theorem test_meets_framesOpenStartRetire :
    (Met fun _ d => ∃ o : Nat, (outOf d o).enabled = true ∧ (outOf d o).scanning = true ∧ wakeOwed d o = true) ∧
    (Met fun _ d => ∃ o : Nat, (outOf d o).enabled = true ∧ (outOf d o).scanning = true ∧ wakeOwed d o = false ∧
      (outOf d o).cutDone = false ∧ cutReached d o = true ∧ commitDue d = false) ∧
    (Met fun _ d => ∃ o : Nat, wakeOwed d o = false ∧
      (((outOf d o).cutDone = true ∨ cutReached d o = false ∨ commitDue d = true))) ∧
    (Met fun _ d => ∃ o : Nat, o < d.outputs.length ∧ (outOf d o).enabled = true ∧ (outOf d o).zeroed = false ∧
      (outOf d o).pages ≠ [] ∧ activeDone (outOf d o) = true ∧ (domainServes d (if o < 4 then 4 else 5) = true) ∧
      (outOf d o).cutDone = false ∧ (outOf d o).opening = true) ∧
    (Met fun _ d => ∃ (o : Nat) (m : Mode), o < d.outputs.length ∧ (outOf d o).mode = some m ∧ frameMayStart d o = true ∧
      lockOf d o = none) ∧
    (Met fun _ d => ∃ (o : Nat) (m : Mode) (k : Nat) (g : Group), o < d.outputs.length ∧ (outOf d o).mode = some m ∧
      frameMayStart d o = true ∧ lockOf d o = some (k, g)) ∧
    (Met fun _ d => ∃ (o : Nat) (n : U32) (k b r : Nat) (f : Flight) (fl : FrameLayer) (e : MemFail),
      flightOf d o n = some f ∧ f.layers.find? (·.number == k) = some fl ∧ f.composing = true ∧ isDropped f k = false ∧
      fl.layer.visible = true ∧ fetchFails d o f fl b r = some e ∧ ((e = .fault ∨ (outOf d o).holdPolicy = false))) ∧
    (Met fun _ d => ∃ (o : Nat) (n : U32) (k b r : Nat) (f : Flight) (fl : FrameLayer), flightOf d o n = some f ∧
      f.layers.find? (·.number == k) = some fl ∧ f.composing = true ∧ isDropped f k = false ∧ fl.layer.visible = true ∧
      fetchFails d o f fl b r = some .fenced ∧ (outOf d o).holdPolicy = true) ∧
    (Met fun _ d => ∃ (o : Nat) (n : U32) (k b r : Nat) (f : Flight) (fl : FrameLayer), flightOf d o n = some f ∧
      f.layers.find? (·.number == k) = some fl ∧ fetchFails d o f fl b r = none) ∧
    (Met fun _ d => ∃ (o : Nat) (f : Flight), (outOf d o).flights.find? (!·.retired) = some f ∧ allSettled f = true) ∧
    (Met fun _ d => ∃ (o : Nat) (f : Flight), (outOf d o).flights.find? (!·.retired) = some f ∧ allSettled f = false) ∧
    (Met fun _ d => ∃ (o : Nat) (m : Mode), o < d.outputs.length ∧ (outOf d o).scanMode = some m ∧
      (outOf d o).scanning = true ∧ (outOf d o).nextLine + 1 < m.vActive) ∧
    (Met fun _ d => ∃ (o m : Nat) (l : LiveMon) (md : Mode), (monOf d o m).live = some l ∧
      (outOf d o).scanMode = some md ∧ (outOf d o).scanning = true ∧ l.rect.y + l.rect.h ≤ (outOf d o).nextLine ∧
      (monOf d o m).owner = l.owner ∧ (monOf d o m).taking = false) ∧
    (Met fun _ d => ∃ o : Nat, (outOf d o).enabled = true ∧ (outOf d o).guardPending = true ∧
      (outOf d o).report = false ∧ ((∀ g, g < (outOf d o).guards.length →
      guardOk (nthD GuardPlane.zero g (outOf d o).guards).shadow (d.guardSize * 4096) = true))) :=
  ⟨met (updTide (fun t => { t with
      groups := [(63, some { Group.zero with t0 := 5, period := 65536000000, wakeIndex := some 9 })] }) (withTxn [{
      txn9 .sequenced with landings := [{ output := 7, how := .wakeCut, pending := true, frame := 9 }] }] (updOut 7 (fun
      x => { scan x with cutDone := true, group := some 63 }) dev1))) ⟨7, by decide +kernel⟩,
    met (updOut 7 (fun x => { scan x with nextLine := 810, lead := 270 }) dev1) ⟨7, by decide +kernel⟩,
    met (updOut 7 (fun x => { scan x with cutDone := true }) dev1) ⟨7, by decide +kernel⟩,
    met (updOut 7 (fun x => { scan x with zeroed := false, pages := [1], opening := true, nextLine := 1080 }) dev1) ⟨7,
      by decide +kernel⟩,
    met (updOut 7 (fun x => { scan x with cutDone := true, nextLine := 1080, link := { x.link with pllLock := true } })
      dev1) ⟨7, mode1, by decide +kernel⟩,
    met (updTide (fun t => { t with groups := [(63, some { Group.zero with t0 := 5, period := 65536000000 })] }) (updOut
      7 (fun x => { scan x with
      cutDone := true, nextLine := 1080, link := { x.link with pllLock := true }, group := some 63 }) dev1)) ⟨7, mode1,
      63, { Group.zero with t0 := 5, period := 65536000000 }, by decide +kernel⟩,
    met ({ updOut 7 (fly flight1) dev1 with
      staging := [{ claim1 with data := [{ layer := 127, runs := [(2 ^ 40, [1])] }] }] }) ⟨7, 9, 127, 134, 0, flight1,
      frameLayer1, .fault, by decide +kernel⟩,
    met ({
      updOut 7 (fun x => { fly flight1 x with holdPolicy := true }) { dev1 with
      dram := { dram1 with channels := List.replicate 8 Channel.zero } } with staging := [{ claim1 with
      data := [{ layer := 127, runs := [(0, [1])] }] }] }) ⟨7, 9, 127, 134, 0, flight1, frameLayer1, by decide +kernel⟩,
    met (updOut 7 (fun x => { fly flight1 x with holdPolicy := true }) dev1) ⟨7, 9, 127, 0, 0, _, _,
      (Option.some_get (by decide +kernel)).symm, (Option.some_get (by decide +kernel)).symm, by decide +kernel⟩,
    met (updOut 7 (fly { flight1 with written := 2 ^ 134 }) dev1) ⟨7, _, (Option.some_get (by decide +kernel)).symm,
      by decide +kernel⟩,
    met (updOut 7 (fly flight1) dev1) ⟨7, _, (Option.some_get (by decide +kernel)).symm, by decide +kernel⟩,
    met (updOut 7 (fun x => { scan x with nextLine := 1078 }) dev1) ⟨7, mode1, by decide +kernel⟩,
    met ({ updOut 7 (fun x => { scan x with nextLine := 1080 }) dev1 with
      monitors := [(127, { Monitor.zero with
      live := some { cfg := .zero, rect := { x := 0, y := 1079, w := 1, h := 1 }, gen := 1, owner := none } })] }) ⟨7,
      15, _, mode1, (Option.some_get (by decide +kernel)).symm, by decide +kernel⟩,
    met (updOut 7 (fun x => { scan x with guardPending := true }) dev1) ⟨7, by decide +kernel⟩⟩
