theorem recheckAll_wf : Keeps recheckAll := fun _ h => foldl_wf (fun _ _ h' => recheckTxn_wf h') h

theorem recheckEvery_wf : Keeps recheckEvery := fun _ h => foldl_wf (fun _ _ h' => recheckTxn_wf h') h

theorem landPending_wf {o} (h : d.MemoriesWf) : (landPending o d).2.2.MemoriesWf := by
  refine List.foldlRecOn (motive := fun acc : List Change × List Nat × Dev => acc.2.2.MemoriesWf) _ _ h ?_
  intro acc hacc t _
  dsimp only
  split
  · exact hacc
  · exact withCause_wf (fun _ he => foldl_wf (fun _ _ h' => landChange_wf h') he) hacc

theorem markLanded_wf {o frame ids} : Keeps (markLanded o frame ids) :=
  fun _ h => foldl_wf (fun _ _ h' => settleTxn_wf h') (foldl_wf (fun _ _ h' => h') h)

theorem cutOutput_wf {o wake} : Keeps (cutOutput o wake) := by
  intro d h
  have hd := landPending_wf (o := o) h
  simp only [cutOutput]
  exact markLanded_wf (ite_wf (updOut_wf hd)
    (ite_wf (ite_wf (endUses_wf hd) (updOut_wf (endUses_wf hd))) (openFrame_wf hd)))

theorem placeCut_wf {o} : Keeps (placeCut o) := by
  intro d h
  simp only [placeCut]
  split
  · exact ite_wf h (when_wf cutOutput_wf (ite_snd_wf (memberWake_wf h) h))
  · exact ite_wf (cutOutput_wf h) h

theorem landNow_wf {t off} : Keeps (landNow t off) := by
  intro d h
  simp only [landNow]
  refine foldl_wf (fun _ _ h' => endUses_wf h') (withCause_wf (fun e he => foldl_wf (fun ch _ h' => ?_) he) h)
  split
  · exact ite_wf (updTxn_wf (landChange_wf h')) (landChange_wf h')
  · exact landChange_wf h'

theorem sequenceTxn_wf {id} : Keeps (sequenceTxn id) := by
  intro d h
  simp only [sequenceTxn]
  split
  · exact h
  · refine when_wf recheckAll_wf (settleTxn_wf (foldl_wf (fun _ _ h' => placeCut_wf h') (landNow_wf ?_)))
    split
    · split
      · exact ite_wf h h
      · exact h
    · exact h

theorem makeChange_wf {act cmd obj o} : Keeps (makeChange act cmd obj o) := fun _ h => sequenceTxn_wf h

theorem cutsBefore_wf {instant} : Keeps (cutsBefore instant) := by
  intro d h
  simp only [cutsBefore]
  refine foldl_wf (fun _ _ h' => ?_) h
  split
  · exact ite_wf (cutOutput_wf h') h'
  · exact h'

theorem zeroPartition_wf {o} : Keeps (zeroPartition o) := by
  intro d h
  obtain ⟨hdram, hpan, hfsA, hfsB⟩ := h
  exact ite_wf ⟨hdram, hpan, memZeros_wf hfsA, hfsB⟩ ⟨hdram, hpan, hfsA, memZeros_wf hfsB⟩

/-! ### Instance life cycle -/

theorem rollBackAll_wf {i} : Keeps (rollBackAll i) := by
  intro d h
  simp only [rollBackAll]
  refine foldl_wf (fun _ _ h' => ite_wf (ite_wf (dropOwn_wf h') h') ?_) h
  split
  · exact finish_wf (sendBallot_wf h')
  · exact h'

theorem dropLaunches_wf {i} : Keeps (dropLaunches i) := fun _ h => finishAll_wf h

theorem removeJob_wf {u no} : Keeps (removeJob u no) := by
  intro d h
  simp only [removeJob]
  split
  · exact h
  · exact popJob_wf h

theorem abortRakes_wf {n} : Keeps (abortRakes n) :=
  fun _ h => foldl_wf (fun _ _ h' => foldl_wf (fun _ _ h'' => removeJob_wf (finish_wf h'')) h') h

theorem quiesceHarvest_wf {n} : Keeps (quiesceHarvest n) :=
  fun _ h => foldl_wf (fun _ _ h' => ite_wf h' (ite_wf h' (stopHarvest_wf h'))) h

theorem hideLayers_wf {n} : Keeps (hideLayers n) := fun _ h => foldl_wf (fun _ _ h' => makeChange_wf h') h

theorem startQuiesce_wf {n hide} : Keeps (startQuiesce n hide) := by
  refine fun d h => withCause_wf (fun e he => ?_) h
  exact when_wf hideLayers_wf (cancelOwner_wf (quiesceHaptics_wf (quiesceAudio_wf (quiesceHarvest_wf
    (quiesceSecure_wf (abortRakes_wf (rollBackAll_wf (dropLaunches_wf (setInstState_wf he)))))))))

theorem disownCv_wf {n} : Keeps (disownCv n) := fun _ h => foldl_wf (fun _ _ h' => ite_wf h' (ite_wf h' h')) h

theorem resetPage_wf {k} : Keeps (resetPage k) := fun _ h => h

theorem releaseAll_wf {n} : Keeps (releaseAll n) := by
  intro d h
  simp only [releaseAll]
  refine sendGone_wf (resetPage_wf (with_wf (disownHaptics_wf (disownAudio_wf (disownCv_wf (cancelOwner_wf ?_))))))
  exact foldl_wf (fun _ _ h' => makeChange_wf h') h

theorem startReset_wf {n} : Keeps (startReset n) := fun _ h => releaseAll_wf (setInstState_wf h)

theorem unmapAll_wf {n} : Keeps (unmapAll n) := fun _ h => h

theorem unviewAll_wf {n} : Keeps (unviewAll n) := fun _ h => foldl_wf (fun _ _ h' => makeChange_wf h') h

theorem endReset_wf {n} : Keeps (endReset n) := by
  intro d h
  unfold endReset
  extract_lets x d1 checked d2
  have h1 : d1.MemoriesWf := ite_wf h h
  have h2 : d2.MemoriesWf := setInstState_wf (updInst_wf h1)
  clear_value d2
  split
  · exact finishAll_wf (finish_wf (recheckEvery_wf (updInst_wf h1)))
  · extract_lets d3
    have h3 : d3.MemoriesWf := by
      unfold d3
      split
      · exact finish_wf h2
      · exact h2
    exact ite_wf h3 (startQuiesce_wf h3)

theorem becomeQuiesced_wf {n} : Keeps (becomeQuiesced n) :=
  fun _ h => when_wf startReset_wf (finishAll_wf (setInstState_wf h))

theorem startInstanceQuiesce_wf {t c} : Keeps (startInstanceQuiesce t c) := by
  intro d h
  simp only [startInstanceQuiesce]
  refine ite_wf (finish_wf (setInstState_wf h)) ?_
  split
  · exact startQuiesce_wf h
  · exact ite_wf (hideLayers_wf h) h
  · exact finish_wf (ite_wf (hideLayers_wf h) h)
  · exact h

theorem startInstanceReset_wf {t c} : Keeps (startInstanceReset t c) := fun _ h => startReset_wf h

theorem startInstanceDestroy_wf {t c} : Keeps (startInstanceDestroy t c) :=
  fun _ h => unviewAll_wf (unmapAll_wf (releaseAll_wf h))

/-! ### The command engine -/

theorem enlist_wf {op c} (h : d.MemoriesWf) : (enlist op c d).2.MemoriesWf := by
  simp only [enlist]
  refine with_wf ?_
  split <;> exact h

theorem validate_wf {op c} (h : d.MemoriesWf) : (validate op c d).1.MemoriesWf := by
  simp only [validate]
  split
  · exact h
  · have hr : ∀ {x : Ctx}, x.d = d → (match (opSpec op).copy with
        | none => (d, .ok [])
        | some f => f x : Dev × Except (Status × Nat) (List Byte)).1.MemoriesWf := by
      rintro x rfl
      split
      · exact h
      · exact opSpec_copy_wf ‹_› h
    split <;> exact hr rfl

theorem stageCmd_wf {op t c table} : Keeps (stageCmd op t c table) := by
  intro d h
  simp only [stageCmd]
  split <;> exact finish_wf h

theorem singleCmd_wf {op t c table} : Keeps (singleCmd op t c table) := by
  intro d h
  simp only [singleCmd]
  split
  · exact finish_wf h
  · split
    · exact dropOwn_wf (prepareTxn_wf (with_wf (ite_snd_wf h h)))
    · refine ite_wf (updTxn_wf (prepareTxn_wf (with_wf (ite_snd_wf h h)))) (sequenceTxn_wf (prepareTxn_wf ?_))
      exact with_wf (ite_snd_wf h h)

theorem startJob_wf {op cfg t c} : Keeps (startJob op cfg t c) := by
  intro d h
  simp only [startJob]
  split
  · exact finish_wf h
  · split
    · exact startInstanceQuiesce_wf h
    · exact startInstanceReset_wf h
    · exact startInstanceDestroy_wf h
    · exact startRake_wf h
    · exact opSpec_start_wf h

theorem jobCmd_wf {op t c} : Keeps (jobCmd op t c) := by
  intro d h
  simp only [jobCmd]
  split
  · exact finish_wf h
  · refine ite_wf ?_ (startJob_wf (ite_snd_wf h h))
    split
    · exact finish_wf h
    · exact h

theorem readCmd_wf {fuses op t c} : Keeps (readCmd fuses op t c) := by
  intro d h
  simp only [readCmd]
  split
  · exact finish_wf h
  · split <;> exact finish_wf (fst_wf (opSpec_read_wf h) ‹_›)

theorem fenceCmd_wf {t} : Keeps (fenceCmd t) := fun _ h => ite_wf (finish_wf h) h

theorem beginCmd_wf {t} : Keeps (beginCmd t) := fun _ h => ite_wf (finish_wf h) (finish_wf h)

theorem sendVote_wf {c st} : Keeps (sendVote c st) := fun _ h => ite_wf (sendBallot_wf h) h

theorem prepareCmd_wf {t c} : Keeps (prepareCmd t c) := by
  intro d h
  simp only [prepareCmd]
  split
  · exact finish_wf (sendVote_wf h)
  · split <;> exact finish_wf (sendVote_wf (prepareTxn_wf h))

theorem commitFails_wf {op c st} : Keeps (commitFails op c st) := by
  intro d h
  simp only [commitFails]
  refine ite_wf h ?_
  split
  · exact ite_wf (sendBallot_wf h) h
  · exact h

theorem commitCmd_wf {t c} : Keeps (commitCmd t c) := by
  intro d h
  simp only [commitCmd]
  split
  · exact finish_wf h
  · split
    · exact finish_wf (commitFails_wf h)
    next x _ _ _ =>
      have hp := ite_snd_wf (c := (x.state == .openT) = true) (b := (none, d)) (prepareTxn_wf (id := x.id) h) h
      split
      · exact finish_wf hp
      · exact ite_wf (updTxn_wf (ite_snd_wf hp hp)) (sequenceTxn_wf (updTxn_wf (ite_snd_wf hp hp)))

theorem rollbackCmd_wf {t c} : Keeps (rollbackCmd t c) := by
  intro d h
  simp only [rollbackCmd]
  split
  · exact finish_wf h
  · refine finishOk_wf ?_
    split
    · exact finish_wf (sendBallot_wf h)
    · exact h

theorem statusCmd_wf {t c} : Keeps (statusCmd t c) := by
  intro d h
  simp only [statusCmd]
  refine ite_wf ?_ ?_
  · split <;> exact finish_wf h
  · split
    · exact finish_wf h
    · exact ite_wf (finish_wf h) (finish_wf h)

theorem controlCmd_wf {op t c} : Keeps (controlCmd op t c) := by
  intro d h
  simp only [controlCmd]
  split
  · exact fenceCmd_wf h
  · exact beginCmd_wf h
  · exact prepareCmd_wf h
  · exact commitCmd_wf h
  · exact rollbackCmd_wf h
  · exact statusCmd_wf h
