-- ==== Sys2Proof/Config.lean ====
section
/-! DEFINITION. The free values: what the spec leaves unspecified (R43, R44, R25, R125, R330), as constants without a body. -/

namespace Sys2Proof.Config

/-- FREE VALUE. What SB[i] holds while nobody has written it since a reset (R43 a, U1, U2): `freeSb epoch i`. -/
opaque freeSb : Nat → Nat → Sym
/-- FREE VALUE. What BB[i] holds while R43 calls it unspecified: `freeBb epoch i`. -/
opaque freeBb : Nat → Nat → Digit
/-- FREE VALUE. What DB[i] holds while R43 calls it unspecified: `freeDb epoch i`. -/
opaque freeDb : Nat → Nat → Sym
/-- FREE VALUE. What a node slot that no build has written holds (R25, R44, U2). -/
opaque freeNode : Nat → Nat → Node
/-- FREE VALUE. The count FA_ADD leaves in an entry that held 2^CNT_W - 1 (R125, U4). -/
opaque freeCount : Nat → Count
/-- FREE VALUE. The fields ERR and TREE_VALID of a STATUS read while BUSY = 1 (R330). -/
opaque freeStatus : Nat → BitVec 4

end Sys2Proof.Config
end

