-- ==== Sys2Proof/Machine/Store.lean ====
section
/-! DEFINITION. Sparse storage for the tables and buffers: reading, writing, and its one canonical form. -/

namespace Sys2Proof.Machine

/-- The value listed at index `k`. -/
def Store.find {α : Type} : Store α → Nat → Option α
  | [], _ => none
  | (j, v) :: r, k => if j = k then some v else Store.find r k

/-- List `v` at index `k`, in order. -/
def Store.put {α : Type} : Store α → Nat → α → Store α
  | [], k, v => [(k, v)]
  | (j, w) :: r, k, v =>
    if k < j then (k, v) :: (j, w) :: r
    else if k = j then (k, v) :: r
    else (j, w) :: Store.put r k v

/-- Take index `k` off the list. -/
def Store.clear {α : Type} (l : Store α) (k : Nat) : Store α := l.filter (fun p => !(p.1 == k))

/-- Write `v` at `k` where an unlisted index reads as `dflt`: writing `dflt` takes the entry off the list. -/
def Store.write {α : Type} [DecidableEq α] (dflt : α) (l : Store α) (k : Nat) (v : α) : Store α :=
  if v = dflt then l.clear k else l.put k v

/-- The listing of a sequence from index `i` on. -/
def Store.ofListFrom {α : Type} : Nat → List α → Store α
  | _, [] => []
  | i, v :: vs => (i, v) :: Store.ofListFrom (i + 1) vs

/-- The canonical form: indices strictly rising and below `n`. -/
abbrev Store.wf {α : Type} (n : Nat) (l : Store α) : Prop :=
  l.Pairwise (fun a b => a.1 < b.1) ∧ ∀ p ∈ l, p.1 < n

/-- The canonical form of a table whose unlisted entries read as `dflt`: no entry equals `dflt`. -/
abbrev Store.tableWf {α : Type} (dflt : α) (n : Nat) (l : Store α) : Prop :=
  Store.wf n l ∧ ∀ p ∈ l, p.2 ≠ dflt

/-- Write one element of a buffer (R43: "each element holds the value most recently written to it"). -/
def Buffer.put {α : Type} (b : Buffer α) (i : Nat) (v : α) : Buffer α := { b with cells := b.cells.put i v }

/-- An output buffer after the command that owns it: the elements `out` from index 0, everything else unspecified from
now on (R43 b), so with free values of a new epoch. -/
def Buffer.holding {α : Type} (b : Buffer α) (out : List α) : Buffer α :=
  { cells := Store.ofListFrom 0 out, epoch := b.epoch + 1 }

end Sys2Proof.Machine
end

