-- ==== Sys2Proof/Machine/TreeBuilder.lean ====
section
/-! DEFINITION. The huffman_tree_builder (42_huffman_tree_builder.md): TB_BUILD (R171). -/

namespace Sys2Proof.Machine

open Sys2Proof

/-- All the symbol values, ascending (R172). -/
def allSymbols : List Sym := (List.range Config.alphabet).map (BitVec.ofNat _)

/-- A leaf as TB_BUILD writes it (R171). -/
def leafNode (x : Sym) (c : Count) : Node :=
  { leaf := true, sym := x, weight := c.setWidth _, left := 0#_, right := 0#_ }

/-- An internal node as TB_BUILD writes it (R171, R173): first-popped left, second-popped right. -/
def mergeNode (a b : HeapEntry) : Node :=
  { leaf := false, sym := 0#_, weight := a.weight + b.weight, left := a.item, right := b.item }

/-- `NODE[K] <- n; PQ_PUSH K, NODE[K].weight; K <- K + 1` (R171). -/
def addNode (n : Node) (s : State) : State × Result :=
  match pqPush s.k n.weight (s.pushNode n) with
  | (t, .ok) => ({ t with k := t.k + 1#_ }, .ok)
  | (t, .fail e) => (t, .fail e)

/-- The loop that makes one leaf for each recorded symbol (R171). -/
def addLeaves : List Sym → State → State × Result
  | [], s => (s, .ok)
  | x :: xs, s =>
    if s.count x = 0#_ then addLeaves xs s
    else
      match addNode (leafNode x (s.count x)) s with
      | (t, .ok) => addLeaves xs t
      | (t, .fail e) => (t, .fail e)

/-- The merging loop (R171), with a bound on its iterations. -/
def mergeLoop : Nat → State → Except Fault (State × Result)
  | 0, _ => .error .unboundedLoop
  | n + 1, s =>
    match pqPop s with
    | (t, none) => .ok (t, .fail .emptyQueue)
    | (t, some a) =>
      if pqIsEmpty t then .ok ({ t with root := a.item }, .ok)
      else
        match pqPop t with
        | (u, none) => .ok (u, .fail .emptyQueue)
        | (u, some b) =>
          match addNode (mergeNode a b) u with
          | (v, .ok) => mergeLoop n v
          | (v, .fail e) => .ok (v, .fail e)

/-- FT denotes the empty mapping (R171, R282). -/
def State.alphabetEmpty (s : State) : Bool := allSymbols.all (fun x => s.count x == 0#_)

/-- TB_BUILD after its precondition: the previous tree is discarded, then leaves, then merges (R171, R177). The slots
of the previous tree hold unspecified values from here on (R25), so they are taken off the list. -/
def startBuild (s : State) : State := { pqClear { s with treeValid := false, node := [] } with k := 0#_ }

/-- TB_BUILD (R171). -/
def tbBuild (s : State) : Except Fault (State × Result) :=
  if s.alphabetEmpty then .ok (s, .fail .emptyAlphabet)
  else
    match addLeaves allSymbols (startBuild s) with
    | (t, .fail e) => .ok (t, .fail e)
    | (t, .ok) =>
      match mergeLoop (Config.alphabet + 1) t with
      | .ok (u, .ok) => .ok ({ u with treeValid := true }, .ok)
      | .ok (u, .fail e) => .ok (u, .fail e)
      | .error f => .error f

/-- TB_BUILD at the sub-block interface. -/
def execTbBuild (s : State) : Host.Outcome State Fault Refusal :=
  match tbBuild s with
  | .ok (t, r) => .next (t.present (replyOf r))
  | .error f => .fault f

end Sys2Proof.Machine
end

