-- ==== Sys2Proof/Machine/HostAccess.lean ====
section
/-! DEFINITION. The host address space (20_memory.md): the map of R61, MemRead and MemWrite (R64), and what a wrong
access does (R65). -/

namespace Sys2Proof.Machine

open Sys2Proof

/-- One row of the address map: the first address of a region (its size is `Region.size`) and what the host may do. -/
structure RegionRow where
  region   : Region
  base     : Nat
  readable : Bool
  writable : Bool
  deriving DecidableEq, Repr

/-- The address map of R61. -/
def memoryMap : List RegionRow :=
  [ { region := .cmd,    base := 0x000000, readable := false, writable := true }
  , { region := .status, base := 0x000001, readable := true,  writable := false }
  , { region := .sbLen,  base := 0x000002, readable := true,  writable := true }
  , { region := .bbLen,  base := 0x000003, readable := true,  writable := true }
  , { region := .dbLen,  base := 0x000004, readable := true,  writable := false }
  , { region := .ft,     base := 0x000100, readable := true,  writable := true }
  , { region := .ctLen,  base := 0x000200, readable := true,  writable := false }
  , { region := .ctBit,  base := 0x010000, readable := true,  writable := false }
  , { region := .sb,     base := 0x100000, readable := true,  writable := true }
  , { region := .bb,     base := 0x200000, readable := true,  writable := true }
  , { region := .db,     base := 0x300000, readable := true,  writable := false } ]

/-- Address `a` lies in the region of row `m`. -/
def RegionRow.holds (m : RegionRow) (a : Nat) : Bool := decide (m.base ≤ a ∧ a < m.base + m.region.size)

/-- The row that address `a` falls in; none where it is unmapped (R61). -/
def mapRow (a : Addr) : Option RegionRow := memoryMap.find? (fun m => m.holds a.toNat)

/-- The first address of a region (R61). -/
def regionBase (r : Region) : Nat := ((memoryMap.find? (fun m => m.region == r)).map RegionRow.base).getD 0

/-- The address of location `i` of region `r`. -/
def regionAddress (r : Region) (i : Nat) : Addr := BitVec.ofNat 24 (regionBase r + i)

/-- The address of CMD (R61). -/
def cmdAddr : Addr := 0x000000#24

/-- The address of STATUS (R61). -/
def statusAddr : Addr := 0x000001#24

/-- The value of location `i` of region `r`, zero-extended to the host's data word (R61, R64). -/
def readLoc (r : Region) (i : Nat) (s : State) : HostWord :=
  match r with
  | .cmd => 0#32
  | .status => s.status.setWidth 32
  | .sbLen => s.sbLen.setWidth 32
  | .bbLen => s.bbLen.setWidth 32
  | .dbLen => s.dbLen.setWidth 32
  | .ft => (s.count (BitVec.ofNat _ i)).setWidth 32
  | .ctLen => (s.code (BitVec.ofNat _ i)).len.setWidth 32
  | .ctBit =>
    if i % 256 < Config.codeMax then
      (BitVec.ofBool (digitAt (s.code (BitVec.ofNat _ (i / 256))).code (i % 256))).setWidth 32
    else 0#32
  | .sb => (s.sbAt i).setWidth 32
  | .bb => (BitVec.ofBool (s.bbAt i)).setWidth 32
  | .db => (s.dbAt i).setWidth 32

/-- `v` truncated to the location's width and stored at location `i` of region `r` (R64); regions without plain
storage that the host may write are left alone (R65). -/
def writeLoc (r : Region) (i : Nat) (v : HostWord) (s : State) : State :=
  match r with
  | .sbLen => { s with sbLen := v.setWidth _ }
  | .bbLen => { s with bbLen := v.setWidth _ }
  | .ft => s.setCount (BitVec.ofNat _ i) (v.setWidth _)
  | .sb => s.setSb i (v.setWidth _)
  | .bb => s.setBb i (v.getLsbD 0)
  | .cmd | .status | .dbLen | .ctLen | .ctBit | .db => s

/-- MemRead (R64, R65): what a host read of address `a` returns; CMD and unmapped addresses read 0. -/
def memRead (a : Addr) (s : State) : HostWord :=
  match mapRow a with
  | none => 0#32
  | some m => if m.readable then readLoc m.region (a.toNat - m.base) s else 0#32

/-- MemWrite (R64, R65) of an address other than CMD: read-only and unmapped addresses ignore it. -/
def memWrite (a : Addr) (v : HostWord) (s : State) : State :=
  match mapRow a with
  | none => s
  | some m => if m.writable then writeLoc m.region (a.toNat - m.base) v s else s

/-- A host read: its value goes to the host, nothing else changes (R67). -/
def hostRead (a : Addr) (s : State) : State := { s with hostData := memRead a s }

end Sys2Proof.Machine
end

# Problem
From the first line above through the line that contains "(outOf d o).cutDone = false ∧ (outOf", quote each line exactly. Output nothing more.

# Solution for this task
theorem test_meets_framesOpenStartRetire :
    (Met fun _ d => ∃ o : Nat, (outOf d o).enabled = true ∧ (outOf d o).scanning = true ∧ wakeOwed d o = true) ∧
    (Met fun _ d => ∃ o : Nat, (outOf d o).enabled = true ∧ (outOf d o).scanning = true ∧ wakeOwed d o = false ∧
      (outOf d o).cutDone = false ∧ cutReached d o = true ∧ commitDue d = false) ∧
    (Met fun _ d => ∃ o : Nat, wakeOwed d o = false ∧
      (((outOf d o).cutDone = true ∨ cutReached d o = false ∨ commitDue d = true))) ∧
    (Met fun _ d => ∃ o : Nat, o < d.outputs.length ∧ (outOf d o).enabled = true ∧ (outOf d o).zeroed = false ∧
      (outOf d o).pages ≠ [] ∧ activeDone (outOf d o) = true ∧ (domainServes d (if o < 4 then 4 else 5) = true) ∧
      (outOf d o).cutDone = false ∧ (outOf d o).opening = true) ∧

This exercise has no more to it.